-- ==== Sys2Proof/Tests/WitnessH.lean ====
section
/-! SUPPORT. States and operands that meet the hypotheses of the statements about management frames and about the machine as a whole. -/

set_option Elab.async false -- one theorem after another: the package as one text then needs few threads

namespace Sys2Proof.Tests
open Sys2Proof Sys2Proof.Machine

/-- The I3C target has its address; step 2 of bring-up is done. -/
def managed (g : Mgt → Mgt) : State := { booting (fun b => { b with step := 2 }) g with i3c := { addr := some 9 } }

/-- A frame without credentials of role 1. -/
def bare (payload : List Byte) : Frame := { role := 1, signed := false, nonce := 0, keyFpr := 0, payload := payload, sig := [] }

def pay (ws : List Nat) : Frame := bare (ws.flatMap (fun w => natToBytes w 4))

/-- SET_CAP of 900 W by an operator, in the mailbox. -/
def mailboxed : State :=
  managed (fun m => { m with
    mboxBusy := true
    req := [(0, 0x00000010), (1, 4), (16, 900)] })

def capFrame : Frame := { pay [900] with role := 0 }

def audited : Mgt → Mgt := fun m => { m with
  audit := [{ seq := 3, role := 1, overI3c := true, action := 5, result := 0, target := 0, keyFpr := 0, detail := 0, prev := 0 }]
  auditNext := 4 }

/-- A key that is installed, and a frame that names it by its digest. -/
def someKey : List Byte := List.replicate 97 7

def digestFrame : Frame := bare (natToBytes (Config.sha384 someKey).toNat 48)

theorem digestFrame_length : digestFrame.payload.length = 48 := by simp [digestFrame, bare]

theorem digestFrame_names : payDigest digestFrame = Config.sha384 someKey := by
  have h : (Config.sha384 someKey).toNat < 256 ^ 48 :=
    Nat.lt_of_lt_of_eq (Config.sha384 someKey).isLt (by decide)
  rw [payDigest, digestFrame, bare, fieldAt_natToBytes _ _ h]
  simp

/-- A frame that is taken for any audited command, by length of payload alone. -/
def taken (g : Mgt → Mgt) (f : Frame) : Prop :=
  (∀ opc, arrives (managed g) .i3c opc f = true) ∧ auditOpen (managed g) + 2 ≤ auditArea

theorem taken_i3c (g : Mgt → Mgt) (f : Frame) (h : mgtServes (managed g) = true) (h1 : frameLen f ≤ 4096)
    (h2 : auditOpen (managed g) + 2 ≤ auditArea) : taken g f := by
  refine ⟨fun opc => ?_, h2⟩
  simp only [arrives, h, Bool.true_and]
  exact decide_eq_true h1

theorem witness_framesThatSet_taken :
    AuditedArrives mailboxed .mailbox 0x0010 capFrame ∧ capFrame.payload.length = 4 ∧ payWord capFrame 0 = 900 ∧
    mailboxed.fan.capMin ≤ 900 ∧ 900 ≤ mailboxed.fan.capMax ∧ frameStatus mailboxed .mailbox 0x0010 [0] capFrame = 0 ∧
    taken id (pay []) ∧ (0x7777 : BitVec 16).toNat ∉ knownOpcs ∧ frameStatus (managed id) .i3c 0x0001 [0, 1, 2] (pay []) = 0 ∧
    (let s := managed audited
     taken audited (pay [3, 0]) ∧ (pay [3, 0]).payload.length = 8 ∧ hasEntry s (fieldAt (pay [3, 0]).payload 0 8) = true ∧
     fieldAt (pay [3, 0]).payload 0 8 < s.mgt.auditNext ∧ taken audited (pay []) ∧ s.mgt.audit ≠ []) ∧
    (let f := pay [1, 256, 5]
     let s := managed id
     taken id f ∧ 8 ≤ f.payload.length ∧ fwKindOk s (payWord f 0) = true ∧ payWord f 1 + 4 ≤ slotBytes (payWord f 0) ∧
     kindBusy s (payWord f 0) = false ∧ inactiveSlot s (payWord f 0) = some 1) := by
  refine ⟨by unfold AuditedArrives; decide +kernel, by decide, by decide, by decide +kernel, by decide +kernel, by decide +kernel,
    taken_i3c _ _ (by decide +kernel) (by decide +kernel) (by decide +kernel), by decide, by decide +kernel,
    ⟨taken_i3c _ _ (by decide +kernel) (by decide +kernel) (by decide +kernel), by decide, by decide +kernel, by decide +kernel,
      taken_i3c _ _ (by decide +kernel) (by decide +kernel) (by decide +kernel), by decide +kernel⟩,
    ⟨taken_i3c _ _ (by decide +kernel) (by decide +kernel) (by decide +kernel), by decide, by decide +kernel, by decide +kernel,
      by decide +kernel, by decide +kernel⟩⟩

theorem witness_framesThatSet_values :
    (∀ ws ∈ [[600, 2400], [255, 4095, 4095], [30], [120], [199, 15], [0, 6], [3600]], taken id (pay ws)) ∧
    (600 ≤ payWord (pay [600, 2400]) 0 ∧ payWord (pay [600, 2400]) 0 ≤ payWord (pay [600, 2400]) 1 ∧ payWord (pay [600, 2400]) 1 ≤ 2400) ∧
    (payWord (pay [255, 4095, 4095]) 0 < 256 ∧ payWord (pay [255, 4095, 4095]) 1 < 4096 ∧ payWord (pay [255, 4095, 4095]) 2 < 4096) ∧
    (30 ≤ payWord (pay [30]) 0 ∧ payWord (pay [120]) 0 ≤ 120) ∧ (payWord (pay [199, 15]) 0 < 200 ∧ payWord (pay [199, 15]) 1 < 16) ∧
    (topologyOk (pay [0, 6]) = true ∧ topologyOk (bare (natToBytes 1 4 ++ natToBytes 511 2 ++ natToBytes 5 2 ++ natToBytes 6 2)) = true ∧
      (managed id).hdr.keeper.rackActing = false) ∧
    (1 ≤ payWord (pay [3600]) 0 ∧ payWord (pay [3600]) 0 ≤ 3600) := by
  refine ⟨?_, by decide, by decide, by decide, by decide, by decide, by decide⟩
  intro ws h
  refine taken_i3c _ _ (by decide +kernel) ?_ (by decide +kernel)
  revert ws
  decide +kernel

theorem witness_framesThatSet_keys :
    (let f := bare (natToBytes 1 4 ++ someKey)
     taken id f ∧ pubKeyStatus (managed id) f = 0) ∧
    (let g : Mgt → Mgt := fun m => { m with pubKeys := [⟨1, someKey, Config.sha384 someKey⟩] }
     taken g digestFrame ∧ digestFrame.payload.length = 48 ∧ (managed g).mgt.pubKeys.any (fun k => k.fpr == payDigest digestFrame) = true) ∧
    (let f := bare someKey
     taken id f ∧ f.payload.length = 97 ∧ (managed id).mgt.operatorKeys.any (fun k => fprOf k == fprOf f.payload) = false ∧
     (managed id).mgt.operatorKeys.length < 16 ∧ frameStatus (managed id) .i3c 0x003A [1] f = 0) ∧
    (let g : Mgt → Mgt := fun m => { m with operatorKeys := [someKey] }
     taken g digestFrame ∧ (managed g).mgt.operatorKeys.any (fun k => Config.sha384 k == payDigest digestFrame) = true) := by
  have hl : frameLen digestFrame ≤ 4096 := by
    have h := digestFrame_length
    simp only [frameLen, h]
    decide
  refine ⟨⟨taken_i3c _ _ (by decide +kernel) (by decide +kernel) (by decide +kernel), by decide +kernel⟩,
    ⟨taken_i3c _ _ (by decide +kernel) hl (by decide +kernel), digestFrame_length, ?_⟩,
    ⟨taken_i3c _ _ (by decide +kernel) (by decide +kernel) (by decide +kernel), by decide, by decide, by decide, by decide +kernel⟩,
    ⟨taken_i3c _ _ (by decide +kernel) hl (by decide +kernel), ?_⟩⟩
  · simp [digestFrame_names, managed, booting]
  · simp [digestFrame_names, managed, booting]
=====
• **Task brief**: Word for word, write out all of the data above.

• **Exercise solution**:
-- ==== Sys2Proof/Tests/WitnessH.lean ====
section
/-! SUPPORT. States and operands that meet the hypotheses of the statements about management frames and about the machine as a whole. -/

set_option Elab.async false -- one theorem after another: the package as one text then needs few threads

namespace Sys2Proof.Tests
open Sys2Proof Sys2Proof.Machine

/-- The I3C target has its address; step 2 of bring-up is done. -/
def managed (g : Mgt → Mgt) : State := { booting (fun b => { b with step := 2 }) g with i3c := { addr := some 9 } }

/-- A frame without credentials of role 1. -/
def bare (payload : List Byte) : Frame := { role := 1, signed := false, nonce := 0, keyFpr := 0, payload := payload, sig := [] }

def pay (ws : List Nat) : Frame := bare (ws.flatMap (fun w => natToBytes w 4))

/-- SET_CAP of 900 W by an operator, in the mailbox. -/
def mailboxed : State :=
  managed (fun m => { m with
    mboxBusy := true
    req := [(0, 0x00000010), (1, 4), (16, 900)] })

def capFrame : Frame := { pay [900] with role := 0 }

def audited : Mgt → Mgt := fun m => { m with
  audit := [{ seq := 3, role := 1, overI3c := true, action := 5, result := 0, target := 0, keyFpr := 0, detail := 0, prev := 0 }]
  auditNext := 4 }

/-- A key that is installed, and a frame that names it by its digest. -/
def someKey : List Byte := List.replicate 97 7

def digestFrame : Frame := bare (natToBytes (Config.sha384 someKey).toNat 48)

theorem digestFrame_length : digestFrame.payload.length = 48 := by simp [digestFrame, bare]

theorem digestFrame_names : payDigest digestFrame = Config.sha384 someKey := by
  have h : (Config.sha384 someKey).toNat < 256 ^ 48 :=
    Nat.lt_of_lt_of_eq (Config.sha384 someKey).isLt (by decide)
  rw [payDigest, digestFrame, bare, fieldAt_natToBytes _ _ h]
  simp

/-- A frame that is taken for any audited command, by length of payload alone. -/
def taken (g : Mgt → Mgt) (f : Frame) : Prop :=
  (∀ opc, arrives (managed g) .i3c opc f = true) ∧ auditOpen (managed g) + 2 ≤ auditArea

theorem taken_i3c (g : Mgt → Mgt) (f : Frame) (h : mgtServes (managed g) = true) (h1 : frameLen f ≤ 4096)
    (h2 : auditOpen (managed g) + 2 ≤ auditArea) : taken g f := by
  refine ⟨fun opc => ?_, h2⟩
  simp only [arrives, h, Bool.true_and]
  exact decide_eq_true h1

theorem witness_framesThatSet_taken :
    AuditedArrives mailboxed .mailbox 0x0010 capFrame ∧ capFrame.payload.length = 4 ∧ payWord capFrame 0 = 900 ∧
    mailboxed.fan.capMin ≤ 900 ∧ 900 ≤ mailboxed.fan.capMax ∧ frameStatus mailboxed .mailbox 0x0010 [0] capFrame = 0 ∧
    taken id (pay []) ∧ (0x7777 : BitVec 16).toNat ∉ knownOpcs ∧ frameStatus (managed id) .i3c 0x0001 [0, 1, 2] (pay []) = 0 ∧
    (let s := managed audited
     taken audited (pay [3, 0]) ∧ (pay [3, 0]).payload.length = 8 ∧ hasEntry s (fieldAt (pay [3, 0]).payload 0 8) = true ∧
     fieldAt (pay [3, 0]).payload 0 8 < s.mgt.auditNext ∧ taken audited (pay []) ∧ s.mgt.audit ≠ []) ∧
    (let f := pay [1, 256, 5]
     let s := managed id
     taken id f ∧ 8 ≤ f.payload.length ∧ fwKindOk s (payWord f 0) = true ∧ payWord f 1 + 4 ≤ slotBytes (payWord f 0) ∧
     kindBusy s (payWord f 0) = false ∧ inactiveSlot s (payWord f 0) = some 1) := by
  refine ⟨by unfold AuditedArrives; decide +kernel, by decide, by decide, by decide +kernel, by decide +kernel, by decide +kernel,
    taken_i3c _ _ (by decide +kernel) (by decide +kernel) (by decide +kernel), by decide, by decide +kernel,
    ⟨taken_i3c _ _ (by decide +kernel) (by decide +kernel) (by decide +kernel), by decide, by decide +kernel, by decide +kernel,
      taken_i3c _ _ (by decide +kernel) (by decide +kernel) (by decide +kernel), by decide +kernel⟩,
    ⟨taken_i3c _ _ (by decide +kernel) (by decide +kernel) (by decide +kernel), by decide, by decide +kernel, by decide +kernel,
      by decide +kernel, by decide +kernel⟩⟩

theorem witness_framesThatSet_values :
    (∀ ws ∈ [[600, 2400], [255, 4095, 4095], [30], [120], [199, 15], [0, 6], [3600]], taken id (pay ws)) ∧
    (600 ≤ payWord (pay [600, 2400]) 0 ∧ payWord (pay [600, 2400]) 0 ≤ payWord (pay [600, 2400]) 1 ∧ payWord (pay [600, 2400]) 1 ≤ 2400) ∧
    (payWord (pay [255, 4095, 4095]) 0 < 256 ∧ payWord (pay [255, 4095, 4095]) 1 < 4096 ∧ payWord (pay [255, 4095, 4095]) 2 < 4096) ∧
    (30 ≤ payWord (pay [30]) 0 ∧ payWord (pay [120]) 0 ≤ 120) ∧ (payWord (pay [199, 15]) 0 < 200 ∧ payWord (pay [199, 15]) 1 < 16) ∧
    (topologyOk (pay [0, 6]) = true ∧ topologyOk (bare (natToBytes 1 4 ++ natToBytes 511 2 ++ natToBytes 5 2 ++ natToBytes 6 2)) = true ∧
      (managed id).hdr.keeper.rackActing = false) ∧
    (1 ≤ payWord (pay [3600]) 0 ∧ payWord (pay [3600]) 0 ≤ 3600) := by
  refine ⟨?_, by decide, by decide, by decide, by decide, by decide, by decide⟩
  intro ws h
  refine taken_i3c _ _ (by decide +kernel) ?_ (by decide +kernel)
  revert ws
  decide +kernel

theorem witness_framesThatSet_keys :
    (let f := bare (natToBytes 1 4 ++ someKey)
     taken id f ∧ pubKeyStatus (managed id) f = 0) ∧
    (let g : Mgt → Mgt := fun m => { m with pubKeys := [⟨1, someKey, Config.sha384 someKey⟩] }
     taken g digestFrame ∧ digestFrame.payload.length = 48 ∧ (managed g).mgt.pubKeys.any (fun k => k.fpr == payDigest digestFrame) = true) ∧
    (let f := bare someKey
     taken id f ∧ f.payload.length = 97 ∧ (managed id).mgt.operatorKeys.any (fun k => fprOf k == fprOf f.payload) = false ∧
     (managed id).mgt.operatorKeys.length < 16 ∧ frameStatus (managed id) .i3c 0x003A [1] f = 0) ∧
    (let g : Mgt → Mgt := fun m => { m with operatorKeys := [someKey] }
     taken g digestFrame ∧ (managed g).mgt.operatorKeys.any (fun k => Config.sha384 k == payDigest digestFrame) = true) := by
  have hl : frameLen digestFrame ≤ 4096 := by
    have h := digestFrame_length
    simp only [frameLen, h]
    decide
  refine ⟨⟨taken_i3c _ _ (by decide +kernel) (by decide +kernel) (by decide +kernel), by decide +kernel⟩,
    ⟨taken_i3c _ _ (by decide +kernel) hl (by decide +kernel), digestFrame_length, ?_⟩,
    ⟨taken_i3c _ _ (by decide +kernel) (by decide +kernel) (by decide +kernel), by decide, by decide, by decide, by decide +kernel⟩,
    ⟨taken_i3c _ _ (by decide +kernel) hl (by decide +kernel), ?_⟩⟩
  · simp [digestFrame_names, managed, booting]
  · simp [digestFrame_names, managed, booting]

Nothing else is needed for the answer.